Figure 3. Species rank-abundance for the drilled plots (Imprinting vs. Drilling of Native Species Trial). Species letter codes correspond to those presented in Table 2. The five most abundant species in each plot and all native species are identified by letter code. Values along the Y-axis are the midpoints of the sampling cover classes.
Figure 4. Mean percent cover of planted and non-planted species in the Imprinting vs. Drilling of Native Species Trial. Key to species classes: I, Introduced; P, Planted. Data in rows 1-2 are p-values. Note: error bars are not readily evident because standard errors were smaller than can be clearly differentiated from the bars.

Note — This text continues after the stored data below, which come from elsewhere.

-- ==== Sys2Proof/Machine/Orders.lean ====
section
/-!
DEFINITION. The orders (spec/08, section 8.5): what each does when the dispatcher takes it, by the rule of its owner.
-/

namespace Sys2Proof.Machine

/-- What an order comes to in the event in which the dispatcher takes it (R149). -/
inductive OrderOutcome where
  /-- Its result is handed in this event, and the dispatcher waits on the slot. -/
  | result (code : ResultCode) (circuit : Option Circuit) (s : State)
  /-- An admitted CONNECT: no result in this event, and the dispatcher is ready again. -/
  | admitted (s : State)
  /-- A SET METER that passed its checks: the result comes later, and the dispatcher waits on the slot. -/
  | later (s : State)

/-! ## Admission (R28 to R32) -/

/-- A line is busy (R26). -/
def State.lineBusy (s : State) (l : Line) : Bool := (s.line l).busy.isSome

/-- A call from a line of this class is ticketed even when local (R28, R125). -/
def classTicketed (c : LineClass) : Bool := decide (c = .coin) || decide (c = .detailed)

/-- The record of an admitted call (R31). -/
def admittedRecord (slot : OrderSlot) (calling : Option Line) (called : Called) (dist : DistBand) (cls : LineClass)
    (ticket : Bool) (p : Path) : CallRecord :=
  { CallRecord.blank .reserved with
    calling := calling, called := some called, distBand := dist, coin := decide (cls = .coin),
    detailed := decide (cls = .detailed), ticket := ticket, boundSlot := some slot, path := p }

/-- The hunt has succeeded: the record enters RESERVED, its lines become busy with the circuit, and it joins the wait list
(R26, R31, R52). -/
def admitCall (h : Hunted) (r : CallRecord) : State :=
  ((((h.after.setRecord h.circuit r).setBusy r.calling (some h.circuit)).setBusy (calledLine r.called)
    (some h.circuit))).joinWaitList h.circuit

/-- The checks that CONNECT LOCAL and CONNECT OUTGOING make of their calling line: BAD LINE, BARRED, CALLER BUSY (R28, R29);
none if it passes. -/
def State.callerRefusal (s : State) (a : Line) : Option ResultCode :=
  if (s.line a).cls = .spare then some .badLine
  else if (s.line a).cls = .incomingOnly then some .barred
  else if s.lineBusy a then some .callerBusy
  else none

/-- The checks of a called line: UNOBTAINABLE, CALLED BUSY (R28, R30); none if it passes. -/
def State.calledRefusal (s : State) (b : Line) : Option ResultCode :=
  if (s.line b).cls = .spare then some .unobtainable
  else if s.lineBusy b then some .calledBusy
  else none

/-- The checks of CONNECT LOCAL before its hunt (R28 checks 2 to 7); none if all pass. -/
def State.localRefusal (s : State) (a b : Line) : Option ResultCode :=
  ((s.callerRefusal a).or (s.calledRefusal b)).or
    (if classTicketed (s.line a).cls && s.billingFull then some .billingFull else none)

The extremely low percent cover of the planted species relative to non-planted species (Figure 2; Figure 3; Figure 4) suggests that weed control needs to be a primary focus of restoration efforts on the retired agriculture lands. By the year following initiation of the trial, all plots were dominated by introduced species. It is also noteworthy that the seed bank contributed little to native species establishment, with an unknown species of Atriplex potentially the sole non-seeded native species encountered during monitoring (Table 2).
As noted, three species from the seed mixture were not observed during vegetation monitoring. These species-Atriplex polycarpa, Isocoma acradenia, and Sporobolus airoides-germinate in late spring; hence, their absence in this experiment most likely was due to competitive exclusion by winter-germinating weeds. Still, all three species have been successfully grown in the native plant nursery, and the latter two species were successfully established in subsequent trials. Therefore, the poor performance of those species in this trial should not be interpreted as an indication of their general unsuitability for restoration efforts. Rather, their poor establishment in this trial should be considered within the context of local conditions during a poor hydrologic year.
Anderson, J. H. and J. L. Anderson. 1996. Establishing permanent grassland habitat with California native perennial grasses. Valley Habitats 14:1-12
Bainbridge, D. A. 2003. New hope for desert lands. 2003 Arid Southwest Lands Habitat Restoration Conference. Palm Springs, CA. 20 pp.
Bonham, C. 1989. Measurements for Terrestrial Vegetation. John Wiley & Sons, New York, New York. 338 pp.
Dixon, R. M. 1990. Land imprinting for dryland revegetation and restoration. pp. 14-22. In: Environmental Restoration: Science and Strategies for Restoring the Earth. Berger, J. J. (ed.) . Island Press, Covelo.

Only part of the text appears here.